(PROVIDED RECORDS begins)

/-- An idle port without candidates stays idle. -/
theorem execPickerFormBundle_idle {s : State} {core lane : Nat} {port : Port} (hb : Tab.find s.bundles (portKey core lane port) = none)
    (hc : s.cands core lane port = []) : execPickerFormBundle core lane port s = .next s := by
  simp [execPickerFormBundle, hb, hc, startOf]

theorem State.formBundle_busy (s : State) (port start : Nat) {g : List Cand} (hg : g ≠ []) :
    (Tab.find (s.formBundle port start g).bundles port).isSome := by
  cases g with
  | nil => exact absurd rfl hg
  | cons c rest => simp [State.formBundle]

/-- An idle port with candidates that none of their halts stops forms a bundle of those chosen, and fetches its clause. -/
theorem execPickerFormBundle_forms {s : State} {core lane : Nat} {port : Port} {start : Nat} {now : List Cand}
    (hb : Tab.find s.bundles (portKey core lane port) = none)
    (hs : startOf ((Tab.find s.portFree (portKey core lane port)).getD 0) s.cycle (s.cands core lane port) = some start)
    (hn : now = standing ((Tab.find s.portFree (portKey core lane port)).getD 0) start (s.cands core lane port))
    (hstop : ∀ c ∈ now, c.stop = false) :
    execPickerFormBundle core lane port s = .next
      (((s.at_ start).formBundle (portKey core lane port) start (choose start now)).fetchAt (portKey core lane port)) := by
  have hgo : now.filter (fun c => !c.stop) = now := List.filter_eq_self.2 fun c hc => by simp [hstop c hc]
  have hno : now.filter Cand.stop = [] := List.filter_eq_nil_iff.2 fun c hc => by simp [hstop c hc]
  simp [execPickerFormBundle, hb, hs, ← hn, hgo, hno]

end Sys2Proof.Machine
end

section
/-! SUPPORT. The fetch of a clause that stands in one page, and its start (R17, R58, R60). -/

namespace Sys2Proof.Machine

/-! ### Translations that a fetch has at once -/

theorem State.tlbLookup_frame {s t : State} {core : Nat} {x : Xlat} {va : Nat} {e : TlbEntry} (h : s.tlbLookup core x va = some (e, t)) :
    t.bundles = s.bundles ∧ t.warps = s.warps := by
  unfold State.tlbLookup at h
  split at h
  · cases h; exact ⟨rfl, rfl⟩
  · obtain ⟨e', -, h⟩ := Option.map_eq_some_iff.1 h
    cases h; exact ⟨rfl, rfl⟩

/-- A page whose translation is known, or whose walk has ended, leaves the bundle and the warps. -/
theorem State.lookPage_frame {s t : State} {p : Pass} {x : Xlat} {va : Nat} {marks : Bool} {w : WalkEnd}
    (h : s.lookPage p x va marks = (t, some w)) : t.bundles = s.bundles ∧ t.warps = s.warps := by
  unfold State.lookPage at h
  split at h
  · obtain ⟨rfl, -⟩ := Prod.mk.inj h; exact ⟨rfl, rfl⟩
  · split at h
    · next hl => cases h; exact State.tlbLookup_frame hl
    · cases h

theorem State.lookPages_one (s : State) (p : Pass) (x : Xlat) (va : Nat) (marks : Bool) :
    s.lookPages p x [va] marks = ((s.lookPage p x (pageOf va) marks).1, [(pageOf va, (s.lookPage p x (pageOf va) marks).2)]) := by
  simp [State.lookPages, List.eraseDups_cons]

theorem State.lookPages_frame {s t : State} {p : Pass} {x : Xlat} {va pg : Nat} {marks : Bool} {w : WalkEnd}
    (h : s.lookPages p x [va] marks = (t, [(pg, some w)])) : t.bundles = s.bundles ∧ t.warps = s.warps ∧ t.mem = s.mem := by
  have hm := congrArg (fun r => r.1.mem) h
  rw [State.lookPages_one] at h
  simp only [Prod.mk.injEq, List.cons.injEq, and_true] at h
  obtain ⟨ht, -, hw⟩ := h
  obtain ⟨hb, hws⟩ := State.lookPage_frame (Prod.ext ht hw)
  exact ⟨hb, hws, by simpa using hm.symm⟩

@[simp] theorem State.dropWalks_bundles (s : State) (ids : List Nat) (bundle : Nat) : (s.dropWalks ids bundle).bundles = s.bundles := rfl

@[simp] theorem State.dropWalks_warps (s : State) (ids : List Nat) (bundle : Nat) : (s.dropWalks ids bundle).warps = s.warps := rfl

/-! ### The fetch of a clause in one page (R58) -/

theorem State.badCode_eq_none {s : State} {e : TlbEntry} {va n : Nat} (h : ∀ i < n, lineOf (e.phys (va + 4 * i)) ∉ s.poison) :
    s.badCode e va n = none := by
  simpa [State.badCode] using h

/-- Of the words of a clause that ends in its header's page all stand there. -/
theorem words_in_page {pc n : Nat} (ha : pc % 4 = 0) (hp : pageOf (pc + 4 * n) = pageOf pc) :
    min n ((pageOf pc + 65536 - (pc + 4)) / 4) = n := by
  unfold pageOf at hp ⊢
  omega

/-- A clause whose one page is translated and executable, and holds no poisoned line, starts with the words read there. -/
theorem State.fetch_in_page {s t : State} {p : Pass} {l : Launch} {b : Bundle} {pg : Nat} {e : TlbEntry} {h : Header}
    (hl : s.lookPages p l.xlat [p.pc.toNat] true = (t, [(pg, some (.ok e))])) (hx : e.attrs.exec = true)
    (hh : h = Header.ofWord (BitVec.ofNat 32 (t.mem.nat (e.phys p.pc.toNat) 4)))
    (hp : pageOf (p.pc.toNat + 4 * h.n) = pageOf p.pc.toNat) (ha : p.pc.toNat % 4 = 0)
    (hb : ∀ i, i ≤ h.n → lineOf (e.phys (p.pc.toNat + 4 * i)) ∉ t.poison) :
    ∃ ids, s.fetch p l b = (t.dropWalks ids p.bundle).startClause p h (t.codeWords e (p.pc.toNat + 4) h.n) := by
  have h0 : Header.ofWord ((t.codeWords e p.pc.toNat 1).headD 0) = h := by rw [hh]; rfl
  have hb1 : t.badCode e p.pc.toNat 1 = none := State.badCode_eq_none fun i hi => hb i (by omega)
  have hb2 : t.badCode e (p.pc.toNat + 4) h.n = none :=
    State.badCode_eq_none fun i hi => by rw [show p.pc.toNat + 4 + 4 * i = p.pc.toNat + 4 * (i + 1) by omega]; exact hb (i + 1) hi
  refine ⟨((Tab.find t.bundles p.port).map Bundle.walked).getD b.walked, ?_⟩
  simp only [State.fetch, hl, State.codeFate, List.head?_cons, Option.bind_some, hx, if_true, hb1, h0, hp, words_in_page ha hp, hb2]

(PROVIDED RECORDS ends)

Of the lines above, count those containing the word "startOf", and give the number by itself.

#### PROBLEM SOLUTION:
2